- WHAT TO PRODUCE -
When you reach the line in the data below that contains "unfold modTally", please start repeating lines exactly, and stop after the line that contains "t.shut := by", repeating nothing else.

Stored items:
——————

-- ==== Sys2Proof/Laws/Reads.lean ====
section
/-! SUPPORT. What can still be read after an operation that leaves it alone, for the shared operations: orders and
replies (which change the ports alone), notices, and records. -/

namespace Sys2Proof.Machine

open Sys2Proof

——————

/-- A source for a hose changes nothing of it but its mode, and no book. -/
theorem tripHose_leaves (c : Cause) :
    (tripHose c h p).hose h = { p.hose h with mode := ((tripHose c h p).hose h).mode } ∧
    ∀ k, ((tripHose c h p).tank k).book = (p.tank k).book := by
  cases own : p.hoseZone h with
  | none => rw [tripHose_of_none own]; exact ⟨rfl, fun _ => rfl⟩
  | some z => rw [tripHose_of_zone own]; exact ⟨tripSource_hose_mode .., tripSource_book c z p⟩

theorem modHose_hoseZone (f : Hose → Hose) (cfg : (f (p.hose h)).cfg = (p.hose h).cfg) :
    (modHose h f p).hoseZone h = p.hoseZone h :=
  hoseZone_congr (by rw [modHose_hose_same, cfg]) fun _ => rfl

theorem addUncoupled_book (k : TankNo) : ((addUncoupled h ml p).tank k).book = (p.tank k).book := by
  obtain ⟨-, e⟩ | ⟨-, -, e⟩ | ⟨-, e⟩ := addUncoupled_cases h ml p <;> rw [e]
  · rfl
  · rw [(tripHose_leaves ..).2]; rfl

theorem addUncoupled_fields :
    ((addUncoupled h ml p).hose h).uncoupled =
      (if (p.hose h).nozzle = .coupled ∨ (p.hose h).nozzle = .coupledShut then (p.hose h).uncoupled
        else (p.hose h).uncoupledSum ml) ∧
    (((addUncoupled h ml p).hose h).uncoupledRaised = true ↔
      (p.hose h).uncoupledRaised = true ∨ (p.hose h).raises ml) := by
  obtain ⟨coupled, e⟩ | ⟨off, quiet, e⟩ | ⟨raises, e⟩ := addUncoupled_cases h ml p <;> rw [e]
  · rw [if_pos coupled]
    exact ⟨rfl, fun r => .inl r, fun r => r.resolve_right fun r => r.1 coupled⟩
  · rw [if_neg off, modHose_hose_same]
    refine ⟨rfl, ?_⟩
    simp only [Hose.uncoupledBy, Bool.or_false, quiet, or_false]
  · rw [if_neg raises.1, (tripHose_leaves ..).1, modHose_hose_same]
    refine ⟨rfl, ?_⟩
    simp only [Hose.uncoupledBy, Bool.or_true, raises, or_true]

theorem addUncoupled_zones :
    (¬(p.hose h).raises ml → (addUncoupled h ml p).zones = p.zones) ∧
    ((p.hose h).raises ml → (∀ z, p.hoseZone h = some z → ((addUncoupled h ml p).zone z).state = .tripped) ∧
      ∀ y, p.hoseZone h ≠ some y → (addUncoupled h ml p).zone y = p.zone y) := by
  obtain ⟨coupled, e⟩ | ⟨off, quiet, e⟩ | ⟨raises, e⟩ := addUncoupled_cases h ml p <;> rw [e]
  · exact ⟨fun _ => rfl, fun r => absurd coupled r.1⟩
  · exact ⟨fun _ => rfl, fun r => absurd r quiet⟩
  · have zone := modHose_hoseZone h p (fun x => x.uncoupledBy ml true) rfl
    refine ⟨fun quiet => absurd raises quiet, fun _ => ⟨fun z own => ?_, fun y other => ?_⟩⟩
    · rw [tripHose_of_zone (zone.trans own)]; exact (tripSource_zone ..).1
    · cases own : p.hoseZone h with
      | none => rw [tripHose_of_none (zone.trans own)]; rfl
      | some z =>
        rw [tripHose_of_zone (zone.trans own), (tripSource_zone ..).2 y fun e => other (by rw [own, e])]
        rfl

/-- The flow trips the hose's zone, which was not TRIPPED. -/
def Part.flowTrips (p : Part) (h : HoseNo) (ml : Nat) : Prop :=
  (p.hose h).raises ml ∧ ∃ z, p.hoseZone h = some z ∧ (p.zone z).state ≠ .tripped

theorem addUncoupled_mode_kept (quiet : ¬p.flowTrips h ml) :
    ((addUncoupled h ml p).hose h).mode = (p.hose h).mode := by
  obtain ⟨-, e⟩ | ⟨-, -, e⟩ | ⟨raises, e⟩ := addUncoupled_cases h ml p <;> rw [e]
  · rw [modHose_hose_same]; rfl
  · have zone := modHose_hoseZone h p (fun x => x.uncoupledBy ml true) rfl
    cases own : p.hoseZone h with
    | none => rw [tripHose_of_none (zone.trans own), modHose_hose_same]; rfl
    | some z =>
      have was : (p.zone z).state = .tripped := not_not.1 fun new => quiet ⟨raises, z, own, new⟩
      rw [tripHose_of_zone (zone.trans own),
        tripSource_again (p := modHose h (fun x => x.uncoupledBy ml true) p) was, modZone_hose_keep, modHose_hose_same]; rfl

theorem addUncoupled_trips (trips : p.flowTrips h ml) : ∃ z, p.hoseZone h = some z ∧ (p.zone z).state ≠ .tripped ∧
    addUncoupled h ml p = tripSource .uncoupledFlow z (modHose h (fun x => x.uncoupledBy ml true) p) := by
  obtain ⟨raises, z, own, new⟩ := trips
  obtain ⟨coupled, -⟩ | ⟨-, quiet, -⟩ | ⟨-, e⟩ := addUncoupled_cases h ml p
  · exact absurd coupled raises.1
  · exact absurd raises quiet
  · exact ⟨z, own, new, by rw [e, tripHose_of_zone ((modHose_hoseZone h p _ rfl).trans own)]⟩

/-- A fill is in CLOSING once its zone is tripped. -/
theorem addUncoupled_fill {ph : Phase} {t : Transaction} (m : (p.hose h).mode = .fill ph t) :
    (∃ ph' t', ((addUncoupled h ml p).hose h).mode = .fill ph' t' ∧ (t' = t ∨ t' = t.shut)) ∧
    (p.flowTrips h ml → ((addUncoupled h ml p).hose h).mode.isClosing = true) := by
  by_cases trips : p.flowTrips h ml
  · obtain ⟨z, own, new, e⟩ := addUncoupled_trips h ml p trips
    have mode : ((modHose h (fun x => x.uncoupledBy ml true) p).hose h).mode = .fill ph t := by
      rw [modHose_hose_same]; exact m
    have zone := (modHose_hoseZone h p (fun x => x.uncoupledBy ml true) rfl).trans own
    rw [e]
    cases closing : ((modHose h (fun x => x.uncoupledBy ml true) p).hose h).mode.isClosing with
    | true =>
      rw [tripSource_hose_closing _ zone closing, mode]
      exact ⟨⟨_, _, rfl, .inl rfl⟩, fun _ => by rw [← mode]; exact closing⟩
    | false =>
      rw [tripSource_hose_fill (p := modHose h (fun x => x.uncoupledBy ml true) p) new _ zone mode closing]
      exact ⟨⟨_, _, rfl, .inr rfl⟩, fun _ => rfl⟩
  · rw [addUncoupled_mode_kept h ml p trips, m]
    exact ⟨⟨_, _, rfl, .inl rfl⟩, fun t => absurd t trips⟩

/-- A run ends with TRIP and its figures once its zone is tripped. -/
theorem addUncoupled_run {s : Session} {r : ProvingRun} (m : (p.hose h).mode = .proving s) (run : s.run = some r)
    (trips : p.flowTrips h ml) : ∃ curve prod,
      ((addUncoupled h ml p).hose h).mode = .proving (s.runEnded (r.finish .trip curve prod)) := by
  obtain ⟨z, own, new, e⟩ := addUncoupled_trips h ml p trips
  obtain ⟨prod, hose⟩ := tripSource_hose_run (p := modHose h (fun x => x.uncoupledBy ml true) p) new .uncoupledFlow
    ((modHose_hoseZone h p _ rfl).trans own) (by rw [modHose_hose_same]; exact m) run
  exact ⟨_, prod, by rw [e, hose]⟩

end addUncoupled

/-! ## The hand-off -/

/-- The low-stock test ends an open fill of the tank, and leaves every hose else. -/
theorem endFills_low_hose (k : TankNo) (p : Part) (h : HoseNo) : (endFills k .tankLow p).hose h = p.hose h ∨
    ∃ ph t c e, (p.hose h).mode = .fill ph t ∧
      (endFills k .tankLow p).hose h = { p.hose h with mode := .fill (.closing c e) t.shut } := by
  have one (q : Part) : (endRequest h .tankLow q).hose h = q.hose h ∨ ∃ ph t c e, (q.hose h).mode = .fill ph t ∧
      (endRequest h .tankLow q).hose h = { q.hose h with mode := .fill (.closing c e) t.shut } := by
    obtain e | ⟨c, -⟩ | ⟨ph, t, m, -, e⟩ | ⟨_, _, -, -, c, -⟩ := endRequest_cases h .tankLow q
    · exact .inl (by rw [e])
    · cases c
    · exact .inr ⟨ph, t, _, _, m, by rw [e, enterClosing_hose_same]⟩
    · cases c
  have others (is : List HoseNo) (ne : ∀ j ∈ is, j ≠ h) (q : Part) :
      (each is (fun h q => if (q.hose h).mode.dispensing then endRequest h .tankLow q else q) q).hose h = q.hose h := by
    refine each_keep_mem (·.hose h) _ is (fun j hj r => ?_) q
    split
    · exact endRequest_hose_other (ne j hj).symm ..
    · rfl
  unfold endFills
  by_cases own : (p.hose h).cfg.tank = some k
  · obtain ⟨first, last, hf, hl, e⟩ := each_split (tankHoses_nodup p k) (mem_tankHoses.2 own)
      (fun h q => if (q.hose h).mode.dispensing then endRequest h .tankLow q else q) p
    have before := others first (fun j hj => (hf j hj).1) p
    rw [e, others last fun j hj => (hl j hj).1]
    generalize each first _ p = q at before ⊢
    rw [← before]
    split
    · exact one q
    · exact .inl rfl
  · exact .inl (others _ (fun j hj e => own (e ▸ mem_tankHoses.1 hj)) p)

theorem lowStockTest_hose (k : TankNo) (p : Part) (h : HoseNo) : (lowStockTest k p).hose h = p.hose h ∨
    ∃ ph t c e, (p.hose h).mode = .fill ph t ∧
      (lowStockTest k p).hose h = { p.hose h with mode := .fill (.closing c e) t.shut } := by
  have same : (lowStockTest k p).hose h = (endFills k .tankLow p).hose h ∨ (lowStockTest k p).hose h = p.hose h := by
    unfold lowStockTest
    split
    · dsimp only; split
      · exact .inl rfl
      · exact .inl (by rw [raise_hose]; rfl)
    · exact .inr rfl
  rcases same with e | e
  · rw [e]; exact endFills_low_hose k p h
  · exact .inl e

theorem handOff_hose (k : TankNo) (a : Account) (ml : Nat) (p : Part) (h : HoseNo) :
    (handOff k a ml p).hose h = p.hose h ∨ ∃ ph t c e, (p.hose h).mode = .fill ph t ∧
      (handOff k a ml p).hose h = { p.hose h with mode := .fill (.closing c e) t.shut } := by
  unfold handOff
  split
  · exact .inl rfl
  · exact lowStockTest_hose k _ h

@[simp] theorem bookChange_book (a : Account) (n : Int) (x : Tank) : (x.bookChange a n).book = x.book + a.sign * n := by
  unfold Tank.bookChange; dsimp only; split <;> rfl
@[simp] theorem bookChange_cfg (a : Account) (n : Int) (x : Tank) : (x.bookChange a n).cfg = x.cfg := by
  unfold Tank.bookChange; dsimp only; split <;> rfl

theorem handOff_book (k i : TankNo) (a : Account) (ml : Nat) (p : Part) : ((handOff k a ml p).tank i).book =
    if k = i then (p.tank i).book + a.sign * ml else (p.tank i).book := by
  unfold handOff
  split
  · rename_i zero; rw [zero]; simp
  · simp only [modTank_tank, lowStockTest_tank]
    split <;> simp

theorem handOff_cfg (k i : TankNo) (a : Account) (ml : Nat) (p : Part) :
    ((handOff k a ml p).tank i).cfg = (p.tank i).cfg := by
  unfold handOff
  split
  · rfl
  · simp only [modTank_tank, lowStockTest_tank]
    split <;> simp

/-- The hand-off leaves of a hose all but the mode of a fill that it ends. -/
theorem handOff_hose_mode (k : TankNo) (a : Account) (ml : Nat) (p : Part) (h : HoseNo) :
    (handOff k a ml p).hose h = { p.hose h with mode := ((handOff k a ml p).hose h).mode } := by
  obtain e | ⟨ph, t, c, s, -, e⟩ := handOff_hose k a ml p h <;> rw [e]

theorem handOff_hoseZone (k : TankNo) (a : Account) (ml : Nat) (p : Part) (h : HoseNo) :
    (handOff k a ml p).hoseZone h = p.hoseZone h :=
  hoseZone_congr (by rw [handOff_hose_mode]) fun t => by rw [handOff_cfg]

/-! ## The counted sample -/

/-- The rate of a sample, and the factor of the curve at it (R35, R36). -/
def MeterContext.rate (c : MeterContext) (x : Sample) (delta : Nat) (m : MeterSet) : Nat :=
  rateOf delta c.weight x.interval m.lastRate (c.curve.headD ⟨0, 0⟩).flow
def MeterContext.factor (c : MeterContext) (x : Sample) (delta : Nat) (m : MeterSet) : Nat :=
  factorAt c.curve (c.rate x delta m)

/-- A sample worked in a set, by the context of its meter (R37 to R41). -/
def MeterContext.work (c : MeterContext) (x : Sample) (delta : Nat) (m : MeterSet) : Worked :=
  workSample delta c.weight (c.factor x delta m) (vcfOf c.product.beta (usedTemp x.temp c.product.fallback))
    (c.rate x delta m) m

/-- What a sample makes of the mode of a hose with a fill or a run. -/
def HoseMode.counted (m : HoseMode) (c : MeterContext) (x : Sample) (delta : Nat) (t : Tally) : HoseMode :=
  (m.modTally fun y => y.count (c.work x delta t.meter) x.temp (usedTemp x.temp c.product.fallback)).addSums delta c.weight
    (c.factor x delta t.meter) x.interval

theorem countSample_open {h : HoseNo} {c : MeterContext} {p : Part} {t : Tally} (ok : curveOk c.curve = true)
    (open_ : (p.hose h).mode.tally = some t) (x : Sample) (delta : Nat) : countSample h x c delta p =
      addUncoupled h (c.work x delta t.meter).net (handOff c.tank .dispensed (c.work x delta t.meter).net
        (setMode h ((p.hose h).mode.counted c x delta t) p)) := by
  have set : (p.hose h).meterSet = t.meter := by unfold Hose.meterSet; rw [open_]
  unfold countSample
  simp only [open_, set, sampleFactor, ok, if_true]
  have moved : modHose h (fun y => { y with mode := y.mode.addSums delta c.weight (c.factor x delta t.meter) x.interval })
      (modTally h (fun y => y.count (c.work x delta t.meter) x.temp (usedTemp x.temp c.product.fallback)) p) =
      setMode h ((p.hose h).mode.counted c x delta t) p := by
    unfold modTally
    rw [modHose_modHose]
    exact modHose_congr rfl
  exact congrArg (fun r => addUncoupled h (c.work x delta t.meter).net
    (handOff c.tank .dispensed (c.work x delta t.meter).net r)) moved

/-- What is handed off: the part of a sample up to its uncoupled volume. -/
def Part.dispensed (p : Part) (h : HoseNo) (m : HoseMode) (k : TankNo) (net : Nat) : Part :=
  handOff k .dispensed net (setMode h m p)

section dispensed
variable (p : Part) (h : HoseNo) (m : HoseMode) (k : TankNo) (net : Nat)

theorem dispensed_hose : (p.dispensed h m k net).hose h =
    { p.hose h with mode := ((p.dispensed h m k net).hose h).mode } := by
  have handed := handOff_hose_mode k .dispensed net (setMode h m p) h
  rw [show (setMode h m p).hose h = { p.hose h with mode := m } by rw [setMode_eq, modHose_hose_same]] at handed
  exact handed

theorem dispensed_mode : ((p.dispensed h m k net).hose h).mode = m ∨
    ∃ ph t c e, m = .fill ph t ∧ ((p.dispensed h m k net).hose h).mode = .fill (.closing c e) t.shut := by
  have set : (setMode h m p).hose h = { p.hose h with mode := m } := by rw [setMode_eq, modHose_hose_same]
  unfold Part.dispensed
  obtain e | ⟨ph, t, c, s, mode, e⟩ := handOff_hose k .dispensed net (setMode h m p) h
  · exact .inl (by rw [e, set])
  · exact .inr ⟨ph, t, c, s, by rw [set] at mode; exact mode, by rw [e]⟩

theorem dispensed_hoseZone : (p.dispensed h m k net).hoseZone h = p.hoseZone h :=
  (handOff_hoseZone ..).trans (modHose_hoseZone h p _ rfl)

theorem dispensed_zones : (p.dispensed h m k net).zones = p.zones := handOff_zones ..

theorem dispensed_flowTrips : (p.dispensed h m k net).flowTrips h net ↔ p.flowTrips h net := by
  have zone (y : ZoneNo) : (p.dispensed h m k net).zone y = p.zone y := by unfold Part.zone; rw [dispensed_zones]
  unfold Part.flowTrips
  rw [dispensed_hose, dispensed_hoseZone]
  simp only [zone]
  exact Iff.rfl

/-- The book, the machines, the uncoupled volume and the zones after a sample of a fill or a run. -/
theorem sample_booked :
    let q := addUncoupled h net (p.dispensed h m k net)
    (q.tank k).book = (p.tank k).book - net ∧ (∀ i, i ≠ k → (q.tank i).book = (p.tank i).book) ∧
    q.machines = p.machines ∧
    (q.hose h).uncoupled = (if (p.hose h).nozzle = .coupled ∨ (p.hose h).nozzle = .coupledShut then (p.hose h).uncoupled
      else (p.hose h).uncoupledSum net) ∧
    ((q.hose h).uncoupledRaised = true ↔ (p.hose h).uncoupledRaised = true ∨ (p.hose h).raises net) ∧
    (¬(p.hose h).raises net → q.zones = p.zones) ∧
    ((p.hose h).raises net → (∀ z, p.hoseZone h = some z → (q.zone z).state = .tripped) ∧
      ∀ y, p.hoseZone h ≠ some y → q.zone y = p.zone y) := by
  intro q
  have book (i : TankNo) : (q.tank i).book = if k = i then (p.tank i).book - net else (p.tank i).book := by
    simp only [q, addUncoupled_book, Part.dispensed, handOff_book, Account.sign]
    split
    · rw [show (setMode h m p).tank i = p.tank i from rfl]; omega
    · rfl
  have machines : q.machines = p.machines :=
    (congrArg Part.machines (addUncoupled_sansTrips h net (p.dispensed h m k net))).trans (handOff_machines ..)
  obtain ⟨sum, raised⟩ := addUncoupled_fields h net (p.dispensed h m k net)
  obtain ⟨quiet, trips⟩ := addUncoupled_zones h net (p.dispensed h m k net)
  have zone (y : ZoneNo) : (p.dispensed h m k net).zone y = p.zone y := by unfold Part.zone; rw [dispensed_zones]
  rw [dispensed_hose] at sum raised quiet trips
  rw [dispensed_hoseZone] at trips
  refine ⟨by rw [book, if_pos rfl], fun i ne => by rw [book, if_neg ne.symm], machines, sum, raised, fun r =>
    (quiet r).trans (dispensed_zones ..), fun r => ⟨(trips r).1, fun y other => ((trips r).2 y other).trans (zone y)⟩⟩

——————

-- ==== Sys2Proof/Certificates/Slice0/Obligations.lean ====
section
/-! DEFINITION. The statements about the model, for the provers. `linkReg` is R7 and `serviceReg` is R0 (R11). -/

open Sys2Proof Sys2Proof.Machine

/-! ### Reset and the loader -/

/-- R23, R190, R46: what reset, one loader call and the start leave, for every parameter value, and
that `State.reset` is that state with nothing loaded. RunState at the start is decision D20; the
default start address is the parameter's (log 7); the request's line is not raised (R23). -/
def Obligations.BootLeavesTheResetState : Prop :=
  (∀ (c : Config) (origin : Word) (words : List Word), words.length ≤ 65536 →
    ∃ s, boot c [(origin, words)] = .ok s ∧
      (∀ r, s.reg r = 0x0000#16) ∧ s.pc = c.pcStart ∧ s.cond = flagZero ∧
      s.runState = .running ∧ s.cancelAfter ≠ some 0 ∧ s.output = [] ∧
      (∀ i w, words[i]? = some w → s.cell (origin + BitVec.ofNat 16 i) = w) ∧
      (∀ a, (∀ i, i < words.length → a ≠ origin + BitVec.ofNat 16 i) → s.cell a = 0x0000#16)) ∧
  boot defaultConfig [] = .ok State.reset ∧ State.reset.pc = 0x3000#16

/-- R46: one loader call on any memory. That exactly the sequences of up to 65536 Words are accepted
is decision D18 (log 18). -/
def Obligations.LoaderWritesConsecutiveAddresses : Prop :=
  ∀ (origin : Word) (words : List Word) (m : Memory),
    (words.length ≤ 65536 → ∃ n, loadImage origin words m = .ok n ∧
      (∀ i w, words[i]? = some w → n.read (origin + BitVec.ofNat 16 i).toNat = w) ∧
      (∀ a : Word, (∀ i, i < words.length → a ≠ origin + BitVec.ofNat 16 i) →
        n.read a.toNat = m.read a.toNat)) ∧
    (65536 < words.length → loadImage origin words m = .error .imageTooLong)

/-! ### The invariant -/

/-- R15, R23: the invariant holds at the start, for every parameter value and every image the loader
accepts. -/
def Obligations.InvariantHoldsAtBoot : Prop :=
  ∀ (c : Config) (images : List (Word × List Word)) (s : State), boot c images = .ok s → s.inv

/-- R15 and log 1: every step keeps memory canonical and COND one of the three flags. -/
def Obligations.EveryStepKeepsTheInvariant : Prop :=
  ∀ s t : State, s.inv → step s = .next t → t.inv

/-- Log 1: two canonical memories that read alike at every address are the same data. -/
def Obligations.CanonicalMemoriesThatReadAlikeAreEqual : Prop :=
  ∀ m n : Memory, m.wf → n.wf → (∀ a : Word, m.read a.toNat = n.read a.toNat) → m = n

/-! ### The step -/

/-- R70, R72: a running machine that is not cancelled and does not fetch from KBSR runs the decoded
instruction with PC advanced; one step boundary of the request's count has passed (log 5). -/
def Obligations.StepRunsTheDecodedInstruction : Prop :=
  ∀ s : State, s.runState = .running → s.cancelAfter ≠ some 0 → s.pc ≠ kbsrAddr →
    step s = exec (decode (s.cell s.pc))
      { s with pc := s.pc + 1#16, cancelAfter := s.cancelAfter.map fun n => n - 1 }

——————

- OUTPUT OF THE EXERCISE -
    unfold modTally
    rw [modHose_modHose]
    exact modHose_congr rfl
  exact congrArg (fun r => addUncoupled h (c.work x delta t.meter).net
    (handOff c.tank .dispensed (c.work x delta t.meter).net r)) moved

/-- What is handed off: the part of a sample up to its uncoupled volume. -/
def Part.dispensed (p : Part) (h : HoseNo) (m : HoseMode) (k : TankNo) (net : Nat) : Part :=
  handOff k .dispensed net (setMode h m p)

section dispensed
variable (p : Part) (h : HoseNo) (m : HoseMode) (k : TankNo) (net : Nat)

theorem dispensed_hose : (p.dispensed h m k net).hose h =
    { p.hose h with mode := ((p.dispensed h m k net).hose h).mode } := by
  have handed := handOff_hose_mode k .dispensed net (setMode h m p) h
  rw [show (setMode h m p).hose h = { p.hose h with mode := m } by rw [setMode_eq, modHose_hose_same]] at handed
  exact handed

theorem dispensed_mode : ((p.dispensed h m k net).hose h).mode = m ∨
    ∃ ph t c e, m = .fill ph t ∧ ((p.dispensed h m k net).hose h).mode = .fill (.closing c e) t.shut := by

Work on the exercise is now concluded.